Ricky Kresslein

Atom Feed Generator

2024-05-25

I wanted to create an RSS/Atom feed for this blog, but had no idea how to go about it. Since this website is pure HTML, I can't just install a plugin that does it all automatically. After searching around, I found a basic template for an Atom feed. I don't want to copy and paste everything manually every time I write a new post, so I decided to write a program that would generate the feed for me.

Since Rust is fast and I'm familiar with it, that's what I decide to write the program in. Here is my code. You won't be able to copy and paste this because it is specific to the formatting of my blog directory, but hopefully it will be a useful guide to get you started.

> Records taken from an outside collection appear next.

/-- Registers of the block: channel CH.n (R88, R107, R118, R156, R157, R172, R194, R197, R266, R352). -/
def chMapC : List RegDef :=
  [⟨0x4038, 3, 0x100, .rw, 33, .const 0x0, [⟨0, 32, .any⟩], false⟩,
   ⟨0x403C, 3, 0x100, .rw, 33, .const 0x40000, [⟨0, 20, .rng 0 524287⟩], false⟩,
   ⟨0x4040, 3, 0x100, .rw, 33, .const 0x3F800000, [⟨0, 32, .any⟩], false⟩,
   ⟨0x4044, 3, 0x100, .rw, 33, .const 0x0, [⟨0, 32, .any⟩], false⟩,
   ⟨0x4048, 3, 0x100, .rw, 33, .const 0x0, [⟨0, 32, .any⟩], false⟩,
   ⟨0x404C, 3, 0x100, .rw, 33, .const 0x0, [⟨0, 32, .any⟩], false⟩,
   ⟨0x4050, 3, 0x100, .rw, 33, .const 0x0, [⟨0, 32, .any⟩], false⟩,
   ⟨0x4054, 3, 0x100, .rw, 33, .const 0x3F800000, [⟨0, 32, .any⟩], false⟩,
   ⟨0x4058, 3, 0x100, .rw, 33, .const 0x0, [⟨0, 32, .any⟩], false⟩,
   ⟨0x405C, 3, 0x100, .rw, 33, .const 0x0, [⟨0, 32, .any⟩], false⟩,
   ⟨0x4060, 3, 0x100, .rw, 33, .const 0x0, [⟨0, 32, .any⟩], false⟩,
   ⟨0x4064, 3, 0x100, .rw, 33, .const 0x0, [⟨0, 32, .any⟩], false⟩,
   ⟨0x4068, 3, 0x100, .rw, 33, .const 0x0, [⟨0, 1, .any⟩, ⟨1, 1, .any⟩], false⟩,
   ⟨0x406C, 3, 0x100, .rw, 33, .const 0x0, [⟨0, 32, .any⟩], false⟩,
   ⟨0x4070, 3, 0x100, .rw, 33, .const 0x0, [⟨0, 20, .any⟩], false⟩,
   ⟨0x4074, 3, 0x100, .rw, 33, .const 0x14, [⟨0, 16, .rng 1 65535⟩], false⟩,
   ⟨0x4078, 3, 0x100, .rw, 33, .const 0x8, [⟨0, 16, .rng 1 65535⟩], false⟩,
   ⟨0x407C, 3, 0x100, .rw, 33, .const 0xC8, [⟨0, 16, .rng 1 65535⟩], false⟩,
   ⟨0x4080, 3, 0x100, .rw, 1, .const 0x0, [⟨0, 1, .any⟩, ⟨1, 1, .any⟩, ⟨2, 1, .any⟩, ⟨3, 1, .any⟩], false⟩,
   ⟨0x4084, 3, 0x100, .wo, 33, .const 0x0, [⟨0, 1, .any⟩], false⟩,
   ⟨0x4088, 3, 0x100, .rw, 65, .const 0x0, [⟨0, 32, .any⟩], false⟩,
   ⟨0x408C, 3, 0x100, .rw, 65, .const 0x3F800000, [⟨0, 32, .frng 0x3F000000 0x40000000⟩], false⟩,
   ⟨0x4090, 3, 0x100, .ro, 0, .const 0x0, [], false⟩,
   ⟨0x4094, 3, 0x100, .ro, 0, .const 0x3F800000, [], false⟩,
   ⟨0x4098, 3, 0x100, .rc, 0, .const 0x0, [], false⟩]

/-- Registers of the block: channel CH.n (R88, R107, R118, R156, R157, R172, R194, R197, R266, R352). -/
def chMapD : List RegDef :=
  [⟨0x4400, 1, 0x4, .rw, 1, .const 0x0, [⟨0, 1, .any⟩, ⟨1, 1, .any⟩, ⟨2, 1, .any⟩], false⟩,
   ⟨0x4404, 1, 0x4, .wo, 1, .const 0x0, [⟨0, 1, .any⟩], false⟩,
   ⟨0x4408, 1, 0x4, .ro, 0, .const 0x0, [], false⟩,
   ⟨0x440C, 1, 0x4, .rc, 0, .const 0x0, [], false⟩,
   ⟨0x4410, 1, 0x4, .rw, 1, .const 0xD, [⟨0, 5, .rng 8 16⟩, ⟨8, 1, .any⟩], false⟩,
   ⟨0x4414, 1, 0x4, .rw, 1, .const 0x0, [⟨0, 32, .any⟩], false⟩,
   ⟨0x4418, 1, 0x4, .rw, 1, .const 0x0, [⟨0, 32, .any⟩], false⟩,
   ⟨0x441C, 1, 0x4, .rw, 1, .const 0x0, [⟨0, 32, .any⟩], false⟩,
   ⟨0x4420, 1, 0x4, .rw, 65, .const 0x0, [⟨0, 32, .any⟩], false⟩,
   ⟨0x4424, 1, 0x4, .rw, 65, .const 0x0, [⟨0, 32, .any⟩], false⟩,
   ⟨0x4428, 1, 0x4, .rw, 65, .const 0x0, [⟨0, 32, .srng (-10000000) 10000000⟩], false⟩,
   ⟨0x442C, 1, 0x4, .rw, 65, .const 0x0, [⟨0, 32, .srng (-1000000) 1000000⟩], false⟩,
   ⟨0x4430, 1, 0x4, .rw, 1, .const 0x7D0, [⟨0, 16, .rng 1 65535⟩], false⟩,
   ⟨0x4434, 1, 0x4, .rw, 1, .const 0x40, [⟨0, 16, .rng 1 65535⟩], false⟩,
   ⟨0x4438, 1, 0x4, .rw, 1, .const 0x4, [⟨0, 16, .rng 1 65535⟩], false⟩,
   ⟨0x4440, 1, 0x4, .ro, 0, .const 0x0, [], false⟩,
   ⟨0x4444, 1, 0x4, .ro, 0, .const 0x0, [], false⟩,
   ⟨0x4448, 1, 0x4, .ro, 0, .const 0x0, [], false⟩,
   ⟨0x444C, 1, 0x4, .ro, 0, .const 0x0, [], false⟩,
   ⟨0x4450, 1, 0x4, .ro, 0, .const 0x0, [], false⟩,
   ⟨0x4460, 1, 0x4, .rw, 1, .const 0x0, [⟨0, 32, .mult 4⟩], false⟩,
   ⟨0x4464, 1, 0x4, .rw, 1, .const 0x0, [⟨0, 32, .any⟩], false⟩,
   ⟨0x4468, 1, 0x4, .rw, 1, .const 0x0, [⟨0, 32, .any⟩], false⟩,
   ⟨0x446C, 1, 0x4, .w1s, 1, .const 0x0, [⟨0, 1, .any⟩, ⟨1, 1, .any⟩, ⟨2, 1, .any⟩], false⟩,
   ⟨0x4470, 1, 0x4, .ro, 0, .const 0x0, [], false⟩]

use scraper::{Html, Selector};
use std::fs;

fn main() {
    let mut feed: String = "<?xml version=\"1.0\" encoding=\"UTF-8\"?>
<feed xmlns=\"http://www.w3.org/2005/Atom\" xmlns:dc=\"http://purl.org/dc/elements/1.1/\">
\t<author><name>RickyKresslein</name></author>
\t<id>https://kressle.in/feed.xml</id>
\t<title>Ricky Kresslein's Blog</title>"
        .to_owned();
    let blog_page =
        fs::read_to_string("/location/kressle.in/blog")
            .expect("Failed to read file");
    let blog = Html::parse_document(&blog_page);
    let tr = Selector::parse("tr").unwrap();
    let td = Selector::parse("td").unwrap();

    for row in blog.select(&tr) {
        let mut cells = row.select(&td);
        let date = cells.next().unwrap().inner_html();
        let link_frag = Html::parse_fragment(&cells.next().unwrap().inner_html());
        let a = Selector::parse("a").unwrap();
        let link_text = link_frag.select(&a).next().unwrap();
        let link = link_text.value().attr("href").unwrap();
        let title = link_text.inner_html();
        let article_html = fs::read_to_string(&format!(
            "/location/kressle.in/{}",
            link
        ))
        .expect("Failed to read file");
        let article_content = Html::parse_document(&article_html);
        /*let desc_selector = Selector::parse(r#"meta[name="description"]"#).unwrap();
        let meta_description = article_content.select(&desc_selector).next().unwrap();
        let description = meta_description.value().attr("content").unwrap();*/

        // Post title, link, and date
        let mut article: String = "".to_owned();
        article.push_str(&format!("\n\t<entry>\n\t\t<title>{}</title>", title));
        article.push_str(&format!("\n\t\t<id>https://kressle.in/{}</id>", link));
        article.push_str(&format!(
            "\n\t\t<link href=\"https://kressle.in/{}\"/>",
            link
        ));
        article.push_str(&format!("\n\t\t<dc:date>{}T00:00:00+00:00</dc:date>", date));
        article.push_str(&format!("\n\t\t<updated>{}T00:00:00+00:00</updated>", date));
        // Summary shows in reader instead of post - don't use
        // article.push_str(&format!("\n\t\t<summary>{}</summary>", description));

        // Post Content
        article.push_str("\n\t\t<content type=\"html\">\n\t\t\t");
        let p = Selector::parse("p").unwrap();
        let mut paragraphs: Vec<_> = article_content.select(&p).collect();
        paragraphs.pop(); // Remove nav & email elements
        for paragraph in paragraphs {
            let paragraph_fixed = &paragraph.html().replace("<", "&lt;");
            let paragraph_fixed = &paragraph_fixed.replace(">", "&gt;");
            let paragraph_fixed = &paragraph_fixed.replace("\"", "&quot;");
            let paragraph_fixed = &paragraph_fixed.replace("\n", "\n\t\t\t");
            article.push_str(&paragraph_fixed);
        }
        article.push_str("\n\t\t</content>\n\t</entry>");

        feed.push_str(&article);
    }
    feed.push_str("\n</feed>");

    // Write feed.atom
    fs::write("feed.xml", feed).expect("Failed to write feed.xml");
}

If you do want to more-or-less copy and paste that code, your blog post index will need to be set up exactly like mine:

<table>
    <tr>
        <td>2024-05-24</td>
        <td><a href="dvorak">Typing Dvorak</a></td>
    </tr>
    <tr>
        <td>2024-05-21</td>
        <td><a href="txt">Text Notes</a></td>
    </tr>
</table>

There you have it. I just run that program, move the output feed.xml file to my website directory, and publish the changes. Anyone following this blog via RSS will then receive my latest post right in their reader, with very little effort on my part.